Prior to the formation of the modern Ukrainian presidency, the previous Ukrainian head of state office was officially established in exile by Andriy Livytskyi. At first, the de facto leader of the nation was the president of the Central Rada in the early years of the Ukrainian People's Republic, while the highest governing body was the General Secretariat headed by its chairperson. With the proclamation of the last universal of the UPR dated 25 January 1918 due to military aggression, the Central Rada of the UPR proclaimed its independence from Russia. On 29 April 1918, the Rada elected Mykhailo Hrushevsky as the first president of the Central Rada of the Ukrainian People's Republic, in effect making him the de facto leader of the republic. Although a rather widespread misconception, the state leadership position title varied and none of them had an official "presidential" title.

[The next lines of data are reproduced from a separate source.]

-- ==== Sys2Proof/Machine/Rtc.lean ====
section
/-! DEFINITION. The real-time counter (R600 to R614): BCD counting, error correction, the constant-period, alarm and
interval interrupts, and the writes of its registers. -/

namespace Sys2Proof.Machine

/-! ### BCD -/

/-- The next two-digit BCD number. -/
def bcdNext (b : Byte) : Byte := if field b 0 4 = 9 then (b &&& 0xF0) + 0x10 else b + 1

/-- The number that two BCD digits write. -/
def bcdValue (b : Byte) : Nat := 10 * field b 4 4 + field b 0 4

/-- Both digits are decimal and the number lies in a range. -/
def bcdIn (b : Byte) (low high : Nat) : Bool :=
  field b 0 4 ≤ 9 && field b 4 4 ≤ 9 && low ≤ bcdValue b && bcdValue b ≤ high

/-- HOUR of the 24-hour system as HOUR of the 12-hour system (R607, Table 9-2). -/
def hourTo12 (h : Byte) : Byte :=
  if bcdIn h 0 23 then
    if h = 0x00 then 0x12 else if bcdValue h < 12 then h else if h = 0x12 then 0x32
    else let n := bcdValue h + 8
      BitVec.ofNat 8 (16 * (n / 10) + n % 10)
  else h

/-- HOUR of the 12-hour system as HOUR of the 24-hour system: the inverse of Table 9-2 (R607). -/
def hourTo24 (h : Byte) : Byte :=
  if h = 0x12 then 0x00 else if bcdIn h 1 11 then h else if h = 0x32 then 0x12
  else if bcdIn h 21 31 then let n := bcdValue h - 8
    BitVec.ofNat 8 (16 * (n / 10) + n % 10)
  else h

/-- The next hour and whether the day is over (R607). -/
def hourNext (h24 : Bool) (h : Byte) : Byte × Bool :=
  if h24 then if h = 0x23 then (0x00, true) else (bcdNext h, false)
  else if h = 0x12 then (0x01, false)
  else if h = 0x11 then (0x32, false)
  else if h = 0x32 then (0x21, false)
  else if h = 0x31 then (0x12, true)
  else (bcdNext h, false)

/-- The last day of a month (R608). -/
def lastDay (month year : Byte) : Byte :=
  match bcdValue month with
  | 2 => if bcdValue year % 4 = 0 then 0x29 else 0x28
  | 4 | 6 | 9 | 11 => 0x30
  | _ => 0x31

/-! ### Values on their way to the counters (R606) -/

/-- A value written to a count register waits to reach the counter. -/
def Devices.rtcPending (d : Devices) (r : Sfr) : Bool := d.rtc.buffer.any fun w => w.reg == r

/-- The written values reach their counters: at the second fRTC clock after the write, or at the first (R606; log entry
85). -/
def Devices.rtcArrive (d : Devices) : Devices :=
  d.rtc.buffer.foldl (fun e w =>
    let (now, e) := e.drawBit
    if now || w.left ≤ 1 then e.wr w.reg w.value
    else { e with rtc := { e.rtc with buffer := { w with left := 1 } :: e.rtc.buffer } })
    { d with rtc := { d.rtc with buffer := [] } }

/-- A value is written to a count register: it goes to the buffer, in the place of one still there (R606). -/
def Devices.rtcPut (d : Devices) (r : Sfr) (v : Byte) : Devices :=
  { d with rtc := { d.rtc with buffer := ⟨r, v, 2⟩ :: d.rtc.buffer.filter fun w => w.reg != r } }

/-- A count register as a program reads it: free while the counter runs without the wait state, where the value is in
transition (R603, R605), and the old or the written value while a written one waits (R606). -/
def Devices.readCounter (d : Devices) (r : Sfr) : Byte × Devices :=
  if d.bit .RTCC0 7 && !d.bit .RTCC1 1 then d.drawByte
  else
    match d.rtc.buffer.find? fun w => w.reg == r with
    | some w => let (b, e) := d.drawBit; (if b then w.value else e.rd r, e)
    | none => (d.rd r, d)

/-! ### Counting

An overflow from the lower counter is ignored by a counter to which a written value is on its way (R606). An ignored overflow counts
nothing above it and raises no constant-period interrupt of its own: DESIGN CHOICE, unsafe (R602, R606; log entry 177). -/

/-- The constant-period interrupt INTRTC with its status flag RIFG (R602, R603). -/
def Devices.rtcPeriod (d : Devices) (c : Bool) : Devices := if c then (d.putBit .RTCC1 3 true).raise .rtc else d

/-- The year after December (R608). -/
def Devices.rtcYearUp (d : Devices) : Devices :=
  if d.rtcPending .YEAR then d else d.wr .YEAR (if d.rd .YEAR = 0x99 then 0x00 else bcdNext (d.rd .YEAR))

/-- Month and year after the last day (R608). -/
def Devices.rtcMonthUp (d : Devices) : Devices :=
  if d.rtcPending .MONTH then d
  else if d.rd .MONTH = 0x12 then (d.wr .MONTH 0x01).rtcYearUp
  else d.wr .MONTH (bcdNext (d.rd .MONTH))

/-- Day, day of the week, month and year after midnight (R608). A DAY above the last day of its month, whose next value the rule does
not state, counts on as BCD: DESIGN CHOICE, unsafe (log entry 114). -/
def Devices.rtcDayUp (d : Devices) : Devices :=
  let e := if d.rtcPending .WEEK then d else d.wr .WEEK (if d.rd .WEEK = 0x06 then 0x00 else d.rd .WEEK + 1)
  if e.rtcPending .DAY then e
  else if e.rd .DAY = lastDay (e.rd .MONTH) (e.rd .YEAR) then
    ((e.wr .DAY 0x01).rtcMonthUp).rtcPeriod (6 ≤ e.fieldOf .RTCC0 0 3)
  else e.wr .DAY (bcdNext (e.rd .DAY))

/-- Hour and above after minute 59 (R607). -/
def Devices.rtcHourUp (d : Devices) : Devices :=
  if d.rtcPending .HOUR then d
  else
    let (h, day) := hourNext (d.bit .RTCC0 3) (d.rd .HOUR)
    let e := d.wr .HOUR h
    if day then (e.rtcDayUp).rtcPeriod (e.fieldOf .RTCC0 0 3 = 5) else e

/-- Minute and above after second 59 (R606). -/
def Devices.rtcMinuteUp (d : Devices) : Devices :=
  if d.rtcPending .MIN then d
  else if d.rd .MIN = 0x59 then ((d.wr .MIN 0x00).rtcHourUp).rtcPeriod (d.fieldOf .RTCC0 0 3 = 4)
  else d.wr .MIN (bcdNext (d.rd .MIN))

/-- The alarm registers match the counters (R610). -/
def Devices.alarmMatches (d : Devices) : Bool :=
  d.bit .RTCC1 7 && d.bit .ALARMWW (d.rd .WEEK).toNat && d.rd .HOUR == d.rd .ALARMWH && d.rd .MIN == d.rd .ALARMWM

/-- The alarm is compared at the open parameter `rtc_alarm_second` (R610, D24). -/
def Devices.rtcAlarm (d : Devices) : Devices :=
  if d.alarmMatches && d.rd .SEC == Config.rtcAlarmSecond then { d with rtc := { d.rtc with alarmWait := true } } else d

/-- The second count-up (R606) with the constant-period interrupts of half a second to one minute (R602). -/
def Devices.rtcSecondUp (d : Devices) : Devices :=
  if d.rtcPending .SEC then d
  else
    let ct := d.fieldOf .RTCC0 0 3
    let e :=
      if d.rd .SEC = 0x59 then ((d.wr .SEC 0x00).rtcMinuteUp).rtcPeriod (ct = 3)
      else d.wr .SEC (bcdNext (d.rd .SEC))
    (e.rtcPeriod (ct = 1 || ct = 2)).rtcAlarm

/-- The value at which RSUBC overflows (R609): 7FFFH, changed by SUBCUD in the corrected seconds. -/
def Devices.rtcLimit (d : Devices) : Nat :=
  let u := d.rd .SUBCUD
  let s := d.rd .SEC
  let corrected := s = 0x00 || (!u.getLsbD 7 && (s = 0x20 || s = 0x40))
  if corrected && field u 1 5 != 0 then
    if u.getLsbD 6 then 0x7FFF - 2 * (63 - field u 0 6 + 1) else 0x7FFF + 2 * (field u 0 6 - 1)
  else 0x7FFF

/-- RSUBC counts one fRTC clock (R605); its overflow counts the second up, or is held while RWAIT = 1. Of several overflows in one
such time, which the rule forbids, one count-up is held: DESIGN CHOICE, unsafe (R603; log entry 113). The half-second INTRTC of CT =
001 comes as RSUBC goes from 3FFFH to 4000H, in a second that SUBCUD lengthens or shortens too: DESIGN CHOICE, unsafe (R602; log entry
135). -/
def Devices.rtcSubCount (d : Devices) : Devices :=
  let c := d.rdWord .RSUBC
  if d.rtcLimit ≤ c.toNat then
    let e := d.wrWord .RSUBC 0
    if e.bit .RTCC1 0 then { e with rtc := { e.rtc with carryHeld := true } } else e.rtcSecondUp
  else (d.wrWord .RSUBC (c + 1)).rtcPeriod (d.fieldOf .RTCC0 0 3 = 1 && c == 0x3FFF)

/-- The interval interrupt INTRTCI (R604). -/
def Devices.rtcInterval (d : Devices) : Devices :=
  let n := d.rtc.interval + 1
  let period := 2 ^ (6 + min (d.fieldOf .RTCC2 0 3) 6)
  { d with rtc := { d.rtc with interval := n } }.raiseIf (d.bit .RTCC2 7 && n.toNat % period == 0) .rtci

/-- RWST follows RWAIT within one fRTC clock; a held second count-up is done after RWAIT = 0 (R603). -/
def Devices.rtcWait (d : Devices) : Devices :=
  let e := d.putBit .RTCC1 1 (d.bit .RTCC1 0)
  if e.rtc.carryHeld && !e.bit .RTCC1 0 then { e with rtc := { e.rtc with carryHeld := false } }.rtcSecondUp else e

/-- WAFG, and INTRTC where WALIE allows, one fRTC clock after the match, also where WALE was cleared since: DESIGN CHOICE, unsafe
(R603, R610; log entry 112). -/
def Devices.rtcAlarmFlag (d : Devices) : Devices :=
  if d.rtc.alarmWait then
    let e := { d with rtc := { d.rtc with alarmWait := false } }
    (e.putBit .RTCC1 4 true).raiseIf (e.bit .RTCC1 6) .rtc
  else d

/-- The dividers of the output RTCDIV: the count of fRTC clocks, and the clocks for which a stopped output may go on
(R604). -/
def Devices.rtcDividers (d : Devices) : Devices :=
  let n := if d.bit .RTCC0 7 then d.rtc.divider + 1 else d.rtc.divider
  { d with rtc := { d.rtc with divider := n, tail := d.rtc.tail - 1 } }

/-- One fRTC clock (R602): with RTCE = 0 only the wait state, the written values and the end of an output move on: DESIGN CHOICE, unsafe
(R603, R606; log entry 176). A counter whose
behaviour is free follows none of this (U11). -/
def Devices.rtcClock (d : Devices) : Devices :=
  if d.isWild .rtc then d
  else
    let e := if d.bit .RTCC0 7 then (((d.rtcAlarmFlag).rtcWait).rtcInterval).rtcSubCount else d.rtcWait
    e.rtcDividers.rtcArrive

/-! ### Writes -/

/-- Write RTCCL (R601). While RTCE = 1, against the order of R611 and R614, the write switches fRTC at once and the counter counts on:
DESIGN CHOICE, unsafe (log entry 124). -/
def Devices.writeRtccl (d : Devices) (v : Byte) : Res Devices :=
  refuseIf (field v 0 2 = 3) .RTCCL (.next (d.wr .RTCCL (v &&& 0x03)))

/-- HOUR values of the system that AMPM selects (R607). -/
def hourOk (h24 : Bool) (v : Byte) : Bool :=
  if h24 then bcdIn v 0 23 else bcdIn v 1 12 || bcdIn v 21 32

/-- A value is in the range of a count register (R606 to R608). -/
def Devices.counterOk (d : Devices) (r : Sfr) (v : Byte) : Bool :=
  match r with
  | .SEC | .MIN => bcdIn v 0 59
  | .HOUR => hourOk (d.bit .RTCC0 3) v
  | .WEEK => bcdIn v 0 6
  | .DAY => bcdIn v 1 31
  | .MONTH => bcdIn v 1 12
  | _ => bcdIn v 0 99

/-- What a count register holds or is about to hold is in its range. -/
def Devices.counterReady (d : Devices) (r : Sfr) : Bool :=
  match d.rtc.buffer.find? fun w => w.reg == r with
  | some w => d.counterOk r w.value
  | none => d.counterOk r (d.rd r)

/-- The count registers, seconds first. -/
def countRegisters : List Sfr := [.SEC, .MIN, .HOUR, .WEEK, .DAY, .MONTH, .YEAR]

/-- A change of AMPM converts HOUR and ALARMWH (R602, R607, R610), and with HOUR a value that still waits in the write buffer of HOUR:
DESIGN CHOICE, unsafe (R607; log entry 152). -/
def Devices.rtcConvert (d : Devices) (h24 : Bool) : Devices :=
  let f := if h24 then hourTo24 else hourTo12
  let e := (d.wr .HOUR (f (d.rd .HOUR))).wr .ALARMWH (f (d.rd .ALARMWH))
  { e with rtc := { e.rtc with
      buffer := e.rtc.buffer.map fun w => if w.reg = .HOUR then { w with value := f w.value } else w } }

/-- Write RTCC0 (R602, R607): AMPM changes after RWAIT = 1 only, else the counter's behaviour is free; so it is when the
counter starts with a value out of range (R606). Stopping the counter ends free behaviour. It drops a count-up that RWAIT = 1 holds:
DESIGN CHOICE, unsafe (R603; log entry 166). RSUBC and the dividers keep their counts over a stop: DESIGN CHOICE, unsafe (log entry
176). A rewrite of
CT2 to CT0 sets neither RIFG nor RTCIF by itself: DESIGN CHOICE, unsafe (R602; log entry 111). An alarm match that still waits when RTCE
is cleared is kept, and sets WAFG and INTRTC at the first fRTC clock after RTCE = 1: DESIGN CHOICE, unsafe (R603; log entry 136). AMPM
or CT2 to CT0 set by the write that sets RTCE, against the order of R611, are in effect from the start of the counter: DESIGN CHOICE,
unsafe (log entry 147). -/
def Devices.writeRtcc0 (d : Devices) (v : Byte) : Res Devices :=
  refuseIf (v.getLsbD 4 && d.bit .RTCC2 6) .RTCC0 <|
    let on := v.getLsbD 7
    let e := if d.bit .RTCC0 3 = v.getLsbD 3 then d
      else (d.wildIf (d.bit .RTCC0 7 && on && !d.bit .RTCC1 0) .rtc).rtcConvert (v.getLsbD 3)
    let e := e.wr .RTCC0 (v &&& 0xBF)
    if !on then .next { e.tame .rtc with rtc := { e.rtc with carryHeld := false } }
    else .next (e.wildIf (!d.bit .RTCC0 7 && !countRegisters.all e.counterReady) .rtc)

/-- Write RTCC1 (R603): WAFG and RIFG can only be cleared, RWST is read only. A change of WALIE while the alarm of a running
counter stays enabled leaves the counter's behaviour free (U11). A write of WALE sets neither WAFG nor RTCIF by itself, and
WAFG keeps its value while WALE = 0: DESIGN CHOICE, unsafe (log entries 112 and 125). WALE and WALIE changed by one write,
against the order of R603 and R613, take effect as written: DESIGN CHOICE, unsafe (log entry 146). -/
def Devices.writeRtcc1 (d : Devices) (v : Byte) : Res Devices :=
  let old := d.rd .RTCC1
  let kept := old &&& v &&& 0x18
  let e := d.wildIf (d.bit .RTCC0 7 && old.getLsbD 7 && v.getLsbD 7 && differs 0x40 old v) .rtc
  .next (e.wr .RTCC1 ((v &&& 0xC1) ||| kept ||| (old &&& 0x02)))

/-- Write RTCC1 by a 1-bit manipulation: the instruction may clear RIFG and WAFG (R603). -/
def Devices.bitRtcc1 (d : Devices) (v : Byte) : Res Devices :=
  let (b, e) := d.drawBit
  let (c, e) := e.drawBit
  e.writeRtcc1 (setBit (setBit v 3 (v.getLsbD 3 && b)) 4 (v.getLsbD 4 && c))

/-- Write RTCC2 (R604): a change of the interval while it runs leaves the counter's behaviour free (U11); an output RTCDIV that is
stopped goes on for up to two fRTC clocks, a free number of them. ICT2 to ICT0 changed by the write that sets RINTE are in effect from that
write on: DESIGN CHOICE, unsafe (log entry 149). -/
def Devices.writeRtcc2 (d : Devices) (v : Byte) : Res Devices :=
  refuseIf (v.getLsbD 6 && d.bit .RTCC0 4) .RTCC2 <|
    let e := d.wildIf (d.bit .RTCC0 7 && d.bit .RTCC2 7 && v.getLsbD 7 && differs 0x07 v (d.rd .RTCC2)) .rtc
    let e := if d.bit .RTCC0 7 && d.bit .RTCC2 6 && !v.getLsbD 6 then
        let (b, e) := e.drawBit
        let (c, e) := e.drawBit
        { e with rtc := { e.rtc with tail := if b then 2 else if c then 1 else 0, tailBit := d.rtcdivBit } }
      else e
    .next (e.wr .RTCC2 (v &&& 0xE7))

/-- Write a count register (R606 to R608): the value goes to the buffer; one out of range leaves the behaviour of a running
counter free. -/
def Devices.writeCount (d : Devices) (r : Sfr) (mask v : Byte) : Res Devices :=
  .next ((d.wildIf (d.bit .RTCC0 7 && !d.counterOk r v) .rtc).rtcPut r (v &&& mask))

/-- Write SEC (R603, R605, R606): RSUBC clears and a held count-up is dropped. -/
def Devices.writeSec (d : Devices) (v : Byte) : Res Devices :=
  Devices.writeCount { d.wrWord .RSUBC 0 with rtc := { d.rtc with carryHeld := false } } .SEC 0x7F v

/-- Write an alarm register; with the alarm of a running counter enabled the counter's behaviour is free (R603, U11). -/
def Devices.writeAlarm (d : Devices) (r : Sfr) (mask : Byte) (v : Byte) : Res Devices :=
  .next ((d.wildIf (d.bit .RTCC0 7 && d.bit .RTCC1 7) .rtc).wr r (v &&& mask))

/-- Write SUBCUD, which is prohibited in the corrected seconds while the counter runs (R609): those of the DEV that is being
written. The write sets neither RIFG nor RTCIF by itself. Both: DESIGN CHOICE, unsafe (log entries 127 and 128). -/
def Devices.writeSubcud (d : Devices) (v : Byte) : Res Devices :=
  let s := d.rd .SEC
  let busy := d.bit .RTCC0 7 && (s == 0x00 || (!v.getLsbD 7 && (s == 0x20 || s == 0x40)))
  .next ((d.wildIf busy .rtc).wr .SUBCUD v)

end Sys2Proof.Machine
end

On 29 April 1918 the Central Rada was arrested and liquidated during a coup d'état initiated by the local German administration to install Hetman Pavlo Skoropadskyi who barely spoke a word of the Ukrainian language. In November of the same year the directorate government of the UPR was established as the opposition movement to the Skoropadsky's regime. The Ukrainian People's Republic was soon re-established in December 1918 with Volodymyr Vynnychenko as the Directorate's chairperson, serving as the republic's de facto second "president" from 19 December 1918 to 10 February 1919. Although really the Directorate was the temporary governing body until the new Ukrainian Constituent Assembly would elect its president. Symon Petliura assumed the representation of the state after Vynnychenko's resignation on 11 February 1919 and until Petlyura's assassination in Paris on 25 May 1926.

====Timeline====
- 1471–1793: Voivodes of Kyiv
- 1648–1764: Hetman of the Zaporizhian Host
- 1917–1918: President of Ukrainian Central Council
- 1917–1990: First Secretary of the Communist Party
- 1918–1918: Hetman
- 1918–1948: (in exile since 1921)
- 1938–1990: Chair of the Presidium of the Supreme Soviet (de jure head of state)
- 1990–1991: Chairman of the Supreme Soviet
- 1948–1991: President (in exile)
- since 1991: President

===In exile===

After the Soviet offensive in 1920 brought control of the Ukrainian territory under the Ukrainian Socialist Soviet Republic, the Ukrainian People's Republic was forced into exile. Upon the assassination of Petliura, the control over the state affairs were transferred to the former Prime Minister Andriy Livytskyi who in 1948 created the office of the president of Ukraine. Livytskyi served as the first president (in exile) until January 1954. Stepan Vytvytskyi served after Livytskyi from January 1954 until his death on 9 October 1965. Following Vytvytskyi's death, Ivan Bahrianyi temporarily carried out the presidential authority until the third president-in-exile Mykola Livytskyi (son of the first president-in-exile) was sworn into office. Livytskyi served from 1967 until his death in December 1989.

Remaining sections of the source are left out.